Digitalisierung der Einfuhrprozesse in der Luftfracht-Frischelogistik

Internationale Flughäfen verbinden die Produktionsstandorte und Verbrauchermärkte in Ballungsgebieten weltweit miteinander und spielen in der Transportkette für hochwertige und eilige Transporte, insbesondere aber auch für verderbliche Fracht (Perishables) eine entscheidende Rolle. Viele der Prozesse und die hiermit verbundene Kommunikation sind heute nur bedingt vereinheitlicht und nur eingeschränkt digital. Sie sind nicht nur arbeits- und zeitintensiv, sondern auch fehleranfällig und ineffizient, so dass Frische und Haltbarkeit von verderblicher Fracht enorm leiden. Das Projekt »Digitalisierung der Einfuhrprozesse in der Luftfracht-Frischelogistik« will dafür sorgen, dass Abfertigungsprozesse weitgehend papierunabhängig erfolgen können. Die im Projekt entwickelten Komponenten sollen in einem Testlauf unter realitätsnahen Bedingungen zusammen mit Industrieunternehmen erprobt und getestet werden.

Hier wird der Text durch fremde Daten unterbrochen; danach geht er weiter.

-- ==== Sys2Proof/Certificates/Slice0/Obligations.lean ====
section
/-! DEFINITION. The statements put to the provers: what the commands of each family do, when they complete, and what the block keeps. -/

open Sys2Proof Sys2Proof.Machine

/-- For every command and state, the step of the state with that command at the front of its queue is the command run on the state
with the rest of the queue.
Rests on: opcode_table.json, R29. -/
def Obligations.StepRunsTheFrontCommand : Prop :=
  ∀ (c : Instr) (s : State), step { s with pending := c :: s.pending } = exec c s

/-- In the reset state the pacer is stopped with HEAT_LEN 125,000, HEAT_NUM 0, FLY_LIMIT 256 and its configuration at the values
of R34; every field lane is idle with zero registers and null capabilities; the stewards start in the boot ROM with the root
capability; every router output, engine and port is unowned; QDR channels are absent with FAIL_UE 16, ZQ 10 and RETRAIN 12; no
contract and no command waits; the memory of every lane lists nothing. The initial values satisfy the two invariants below.
Rests on: R34, R52, R168, R230, R281, R301, R351, R355, R461. -/
def Obligations.ResetStateHoldsTheSpecValues : Prop :=
  (let r := State.reset
  r.pacer.state = .stopped ∧ r.pacer.heatLen = 125000 ∧ r.pacer.heatNum = 0 ∧ r.pacer.flyLimit = 256 ∧ r.pacer.tickCfg = 0x00080000 ∧
    r.pacer.ptpCfg = 0x00000030 ∧ r.pacer.trim = 0 ∧ r.pacer.events = 0 ∧ r.pacer.run = false) ∧
  (∀ p, p < 1088 → (State.reset.lane p).mode = .idle ∧ (∀ k, getW (State.reset.lane p).w k = 0) ∧ (State.reset.lane p).g = 0 ∧
    (∀ k, (State.reset.lane p).cReg k = nullCap) ∧ (State.reset.lane p).fcap = nullCap ∧ (State.reset.lane p).spl.sig = 0xFFFFFFFF ∧
    (State.reset.lane p).cfg = 3) ∧
  (∀ p, 1088 ≤ p → p < 1092 → (State.reset.lane p).fcap = rootCap 0xF0000000 ∧ (State.reset.lane p).ctl.pc = 0xF0000000 ∧
    (State.reset.lane p).cReg 0 = rootCap 0) ∧
  (∀ r n, (State.reset.rout r n).owner = 0xFFFF) ∧ (∀ e, (State.reset.engine e).owner = 0xFFFF) ∧
  (∀ k, (State.reset.port k).mode = 0 ∧ (State.reset.port k).ig.owner = 0xFFFF ∧ (State.reset.port k).eg.owner = 0xFFFF) ∧
  (∀ k, (State.reset.qch k).state = 0 ∧ (State.reset.qch k).failUe = 16 ∧ (State.reset.qch k).zq = 10 ∧ (State.reset.qch k).retrain = 12) ∧
  (∀ c, (State.reset.chan c).full = false ∧ (State.reset.chan c).bindV = false) ∧ State.reset.mail.lock = false ∧
  State.reset.hif.absent = true ∧ State.reset.con = [] ∧ State.reset.pending = [] ∧
  (∀ p, (State.reset.lmem p).h0.cells = [] ∧ (State.reset.lmem p).h1.cells = [] ∧ (State.reset.lmem p).is.cells = [])

/-- Whatever the state and the command, whenever a step answers a next state: SERIAL and VENDOR_KEY_HASH are as before, every bit
of OWNER_KEY_HASH and of LC_FUSE that was blown is still blown, and TOKEN_SEQ of the lifecycle record has not fallen.
Rests on: R416. -/
def Obligations.FusesAndTokenSequenceNeverGoBack : Prop :=
  ∀ (s t : State), step s = .next t →
    t.sec.serial = s.sec.serial ∧ t.sec.vendorHash = s.sec.vendorHash ∧
    (∀ k, s.sec.ownerHash.getLsbD k = true → t.sec.ownerHash.getLsbD k = true) ∧
    (∀ k, s.sec.lcFuse.getLsbD k = true → t.sec.lcFuse.getLsbD k = true) ∧ s.sec.lc.tokenSeq ≤ t.sec.lc.tokenSeq

/-- From every state that satisfies it, every step that answers a next state leads to one that satisfies it: while the device is
in device reset the pacer stands at its reset values, the cycle count is 0, every lane is in its reset state, and there is no
contract, no bound mailbox and no event. It holds in the reset state.
Rests on: R461, R465, R466. -/
def Obligations.DeviceResetHoldsEverythingStill : Prop :=
  (∀ (s t : State), s.stillInReset → step s = .next t → t.stillInReset) ∧ State.reset.stillInReset

/-- While the device is in device reset every command of the other 209 rows leaves the whole state as it is (a reading of R461 and
R465 that the assumption log marks as the model deduction).
Rests on: R461, R465. -/
def Obligations.NoCommandRunsInDeviceReset : Prop :=
  ∀ (c : Instr) (s : State), runsInReset c = false → s.pwr.inReset = true → exec c s = .next s

/-- Whatever the state, every command of the table answers a next state with the same queue of waiting commands; a command that is
neither the gun, a disagreement of the pacer circuits, a cause of device reset nor its release changes neither the cycle
count, nor HEAT_NUM, nor the cycle of the heat, and neither enters nor leaves device reset.
Rests on: R23, R29, R461. -/
def Obligations.CommandsAlwaysCompleteAndKeepTheQueue : Prop :=
  ∀ (c : Instr) (s : State), ∃ t, exec c s = .next t ∧ t.pending = s.pending ∧
    (movesClock c = false → t.now = s.now ∧ t.pwr.inReset = s.pwr.inReset ∧ t.pacer.heatNum = s.pacer.heatNum ∧
      t.pacer.elapsed = s.pacer.elapsed ∧ t.pacer.open_ = s.pacer.open_)

/-- When the gun of the next heat is due in the current cycle, GUN answers a state whose HEAT_NUM is that of the next heat, whose
cycle of the heat is 0 and in which a heat is open, with the cycle count, the queue and every fuse as before; no field lane is
left waiting for the gun. When it is not due nothing changes. With no command waiting, a step out of device reset passes one
lane cycle (the model choice of log entry 2), and one in device reset passes none.
Rests on: R10, R29, R31. -/
def Obligations.GunStartsTheHeat : Prop :=
  (∀ s : State, s.pwr.inReset = false → s.pacer.gunDue s.now = true → ∃ t, exec .gun s = .next t ∧ t.pacer.heatNum = s.pacer.nextNum ∧
    t.pacer.elapsed = 0 ∧ t.pacer.open_ = true ∧ t.now = s.now ∧ t.pending = s.pending ∧ ∀ p, p < 1088 → (t.lane p).mode ≠ .wait) ∧
  (∀ s : State, s.pwr.inReset = false → s.pacer.gunDue s.now = false → exec .gun s = .next s) ∧
  (∀ s : State, s.pending = [] → ∃ t, step s = .next t ∧ t.now = (if s.pwr.inReset then s.now else s.now + 1) ∧
    t.pacer.heatNum = s.pacer.heatNum ∧
    t.pacer.elapsed = (if s.pwr.inReset = false ∧ s.pacer.open_ = true then s.pacer.elapsed + 1 else s.pacer.elapsed))

/-- Whenever an ALU command acts on a lane, it answers a next state in which exactly one thing has changed on the lane as the
trigger finds it (results due and words arrived are in effect, stalls count from this cycle): the operation has put its result
(add, sub, and, or, xor, andn, shl, shr, sra, rotl, eq, lt, ltu, min, max of the operand port o and the value t, modulo 2^32,
shift counts t[4:0]) in flight to the result port of that ALU, due in the next cycle. Every other lane, all memory and every
other field are unchanged.
Rests on: R96. -/
def Obligations.AluOperationsWriteTheirResult : Prop :=
  ∀ (p : Nat) (n : Bool) (t : Word),
    LaneDoes (.aluAdd p n t) p (aluPort n 1) (fun _ => True) (aluEnd n t (fun o t => o + t)) ∧
    LaneDoes (.aluSub p n t) p (aluPort n 2) (fun _ => True) (aluEnd n t (fun o t => o - t)) ∧
    LaneDoes (.aluAnd p n t) p (aluPort n 3) (fun _ => True) (aluEnd n t (fun o t => o &&& t)) ∧
    LaneDoes (.aluOr p n t) p (aluPort n 4) (fun _ => True) (aluEnd n t (fun o t => o ||| t)) ∧
    LaneDoes (.aluXor p n t) p (aluPort n 5) (fun _ => True) (aluEnd n t (fun o t => o ^^^ t)) ∧
    LaneDoes (.aluAndn p n t) p (aluPort n 6) (fun _ => True) (aluEnd n t (fun o t => o &&& ~~~t)) ∧
    LaneDoes (.aluShl p n t) p (aluPort n 7) (fun _ => True) (aluEnd n t (fun o t => o <<< (t.toNat % 32))) ∧
    LaneDoes (.aluShr p n t) p (aluPort n 8) (fun _ => True) (aluEnd n t (fun o t => o >>> (t.toNat % 32))) ∧
    LaneDoes (.aluSra p n t) p (aluPort n 9) (fun _ => True) (aluEnd n t (fun o t => o.sshiftRight (t.toNat % 32))) ∧
    LaneDoes (.aluRotl p n t) p (aluPort n 10) (fun _ => True) (aluEnd n t (fun o t => o.rotateLeft (t.toNat % 32))) ∧
    LaneDoes (.aluEq p n t) p (aluPort n 11) (fun _ => True) (aluEnd n t (fun o t => if o = t then 1 else 0)) ∧
    LaneDoes (.aluLt p n t) p (aluPort n 12) (fun _ => True) (aluEnd n t (fun o t => if o.toInt < t.toInt then 1 else 0)) ∧
    LaneDoes (.aluLtu p n t) p (aluPort n 13) (fun _ => True) (aluEnd n t (fun o t => if o.toNat < t.toNat then 1 else 0)) ∧
    LaneDoes (.aluMin p n t) p (aluPort n 14) (fun _ => True) (aluEnd n t (fun o t => if o.toInt ≤ t.toInt then o else t)) ∧
    LaneDoes (.aluMax p n t) p (aluPort n 15) (fun _ => True) (aluEnd n t (fun o t => if o.toInt ≤ t.toInt then t else o))

/-- Whenever a MUL command acts, the next state differs from the one the trigger finds only in that mul.lo and mul.hi receive,
three cycles later, the low and high words of the exact 64-bit product of the operand and t: signed by signed, unsigned by
unsigned, signed by unsigned.
Rests on: R98, R120, 07_timing_tables.md. -/
def Obligations.MultiplierFormsTheExactProduct : Prop :=
  ∀ (p : Nat) (t : Word),
    LaneDoes (.mulMul p t) p 0x41 (fun _ => True) (fun now l => let r := BitVec.ofInt 64 (l.u.mulo.toInt * t.toInt)
      l.fly (now + 3) 2 (.mul (r.extractLsb' 0 32) (r.extractLsb' 32 32))) ∧
    LaneDoes (.mulMulu p t) p 0x42 (fun _ => True) (fun now l => let r := BitVec.ofInt 64 (l.u.mulo.toNat * t.toNat)
      l.fly (now + 3) 2 (.mul (r.extractLsb' 0 32) (r.extractLsb' 32 32))) ∧
    LaneDoes (.mulMulsu p t) p 0x43 (fun _ => True) (fun now l => let r := BitVec.ofInt 64 (l.u.mulo.toInt * t.toNat)
      l.fly (now + 3) 2 (.mul (r.extractLsb' 0 32) (r.extractLsb' 32 32)))

/-- Whenever an FPU command acts on a lane whose fpu.mode holds no reserved format, conversion or comparison for it, the next
state differs from the one the trigger finds only in that the result and the exception flags of the operation on the FPU
operands and t are in flight, due three cycles later (four for fma). A trigger with a reserved field is covered by the trap
statement.
Rests on: R100, R101, R102, R108, R109, R110. -/
def Obligations.FpuOperationsWriteTheirResult : Prop :=
  ∀ (p : Nat) (t : Word),
    LaneDoes (.fpuAdd p t) p 0x4A (fun l => fpuIllegal l.u.fmode 0 = false) (fun now l =>
      let r := fpuOp l.u.fmode 0 l.u.fo1 l.u.fo2 t
      l.fly (now + 3) 3 (.fpu r.1 r.2)) ∧
    LaneDoes (.fpuMul p t) p 0x4B (fun l => fpuIllegal l.u.fmode 1 = false) (fun now l =>
      let r := fpuOp l.u.fmode 1 l.u.fo1 l.u.fo2 t
      l.fly (now + 3) 3 (.fpu r.1 r.2)) ∧
    LaneDoes (.fpuFma p t) p 0x4C (fun l => fpuIllegal l.u.fmode 2 = false) (fun now l =>
      let r := fpuOp l.u.fmode 2 l.u.fo1 l.u.fo2 t
      l.fly (now + 4) 3 (.fpu r.1 r.2)) ∧
    LaneDoes (.fpuCvt p t) p 0x4D (fun l => fpuIllegal l.u.fmode 3 = false) (fun now l =>
      let r := fpuOp l.u.fmode 3 l.u.fo1 l.u.fo2 t
      l.fly (now + 3) 3 (.fpu r.1 r.2)) ∧
    LaneDoes (.fpuCmp p t) p 0x4E (fun l => fpuIllegal l.u.fmode 4 = false) (fun now l =>
      let r := fpuOp l.u.fmode 4 l.u.fo1 l.u.fo2 t
      l.fly (now + 3) 3 (.fpu r.1 r.2))

/-- Whenever a MAC command acts: mac.fK replaces accumulator K by the sum of R113 to R115 and shows it two cycles later with the
sticky status bits; mac.clr clears the accumulators that t[3:0] names, and the status bits when t[8] is set; mac.set loads
accumulator t[1:0] with the operand, zero-extended in the floating-point mode and sign-extended in the integer modes. Every
other lane and every other field are unchanged.
Rests on: R113, R114, R115, R117, R118. -/
def Obligations.MacCommandsUpdateAccumulators : Prop :=
  ∀ (p : Nat) (k : BitVec 2) (t : Word),
    LaneDoes (.macF p k t) p (0x52 + k.toNat) (fun l => macIllegal l.u.macmode = false) (fun now l =>
      let r := macStep l.u.macmode k.toNat (l.u.accAt k.toNat) l.u.maco t
      (l.setAcc now k.toNat r.1).fly (now + 2) 4 (.macst r.2)) ∧
    LaneDoes (.macClr p t) p 0x56 (fun _ => True) (fun now l =>
      let c := [0, 1, 2, 3].foldl (fun l k => if t.getLsbD k then l.setAcc now k 0 else l) l
      if t.getLsbD 8 then c.fly (now + 2) 4 .macstClr else c) ∧
    LaneDoes (.macSet p t) p 0x57 (fun l => macIllegal l.u.macmode = false) (fun now l =>
      l.setAcc now (t.toNat % 4)
        (if l.u.macmode.extractLsb' 0 2 = 0 then l.u.maco.zeroExtend 40 else l.u.maco.signExtend 40))

/-- On a lane with nothing in flight and no arrived word, a result due in cycle d leaves every port as it was for every cycle
before d, and from d on the lane is what delivering it makes of the lane: an ALU result in its result port, a product in
mul.lo and mul.hi, an FPU result with its flags added to the sticky flags. Of two results due in the same cycle to one port,
the later operation stands. A lane with nothing in flight, no arrived word, no forced drain, no boundary reached, and no trap,
frame or return in progress is not changed by being brought to the present cycle, nor is any other lane or field. With it,
what a command changes on the settled state is what it changes on the state itself.
Rests on: R45, R98, R110, R44, R48. -/
def Obligations.SettlingDeliversResultsInOrder : Prop :=
  (∀ (l : Lane) (d k u : Nat) (r r2 : Res), l.flight = [] → l.rly.moves = [] →
    (u < d → ((l.fly d k r).settle u).u = l.u ∧ ((l.fly d k r).settle u).flight = [⟨d, k, r⟩]) ∧
    (d ≤ u → (l.fly d k r).settle u = l.deliver r) ∧
    (d ≤ u → ((l.fly d k r).fly d k r2).settle u = (l.deliver r).deliver r2) ∧
    (∀ (n : Bool) v, d ≤ u → (if n then ((l.fly d k (.alu n v)).settle u).u.alu1r else ((l.fly d k (.alu n v)).settle u).u.alu0r) = v) ∧
    (∀ lo hi, d ≤ u → ((l.fly d k (.mul lo hi)).settle u).u.mulLo = lo ∧ ((l.fly d k (.mul lo hi)).settle u).u.mulHi = hi) ∧
    (∀ v f, d ≤ u → ((l.fly d k (.fpu v f)).settle u).u.fr = v ∧ ((l.fly d k (.fpu v f)).settle u).u.fflags = l.u.fflags ||| f)) ∧
  (∀ (s : State) (p : Nat), (s.lane p).flight = [] → (s.lane p).rly.moves = [] → (s.lane p).lsu.force = [] →
    (s.lane p).trap.due = none → (s.lane p).trap.ret = none → (s.lane p).trap.push = none →
    (∀ b, (s.lane p).ctl.bnd = some b → s.now < b) →
    s.LaneOnly (s.settle p) p (s.lane p))

/-- A jump, call or return that acts outside a delay slot, whose target is fetchable, aligned and inside fcap, and whose return
stack neither over- nor underflows where LANE_CFG traps that, leaves the fetch address, the return stack and every register as
they are and records the transfer with its target (for a return the popped entry) for the completion of the delay slot.
Rests on: R53, R54, R57, R58, R153. -/
def Obligations.TransfersWaitForTheirDelaySlot : Prop :=
  ∀ (p : Nat) (t : Word),
    LaneDoes (.ctlJump p t) p 0x64 (fun l => l.ctl.xfer = none ∧ targetBad p l t = false)
      (fun now l => { l with ctl := { l.ctl with xfer := some ⟨0, t, l.ctl.pc, now⟩ } }) ∧
    LaneDoes (.ctlCall p t) p 0x65 (fun l => l.ctl.xfer = none ∧ targetBad p l t = false ∧ ¬ (16 ≤ l.ctl.depth ∧ l.cfg.getLsbD 0 = true))
      (fun now l => { l with ctl := { l.ctl with xfer := some ⟨1, t, l.ctl.pc, now⟩ } }) ∧
    LaneDoes (.ctlRet p t) p 0x66
      (fun l => l.ctl.xfer = none ∧ targetBad p l l.popped = false ∧ ¬ (l.ctl.depth = 0 ∧ l.cfg.getLsbD 1 = true))
      (fun now l => { l with ctl := { l.ctl with xfer := some ⟨2, l.popped, l.ctl.pc, now⟩ } })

Projektspezifische Ergebnisse, z. B. Demonstratoren oder Prototypen (Auszug)

  • Zeitliche Optimierung der Abfertigung für Frischwaren durch digitale Integration der Prozessbeteiligten und Behörden (Import)
  • Weniger Verschwendung von Lebensmitteln und Erhöhung von Lebensmittelsicherheit
  • Optimierung von Prognosen zum Frachtaufkommen und der entsprechenden Ressourcenplanung

Beitrag zur Infrastruktur der Silicon Economy (Auszug)

Der Importprozess ist in Deutschland und der EU stark durch Vorgaben der Behörden festgelegt und daher standortübergreifend sehr ähnlich. Trotzdem setzen die Standortbetreiber derzeit noch auf proprietäre Lösungen. Der Open Source-Ansatz der Silicon Economy mit einer transparenten, offenen und erweiterbaren Lösung kann hier für die notwendige Akzeptanz sorgen und zur weiteren Standardisierung beigetragen.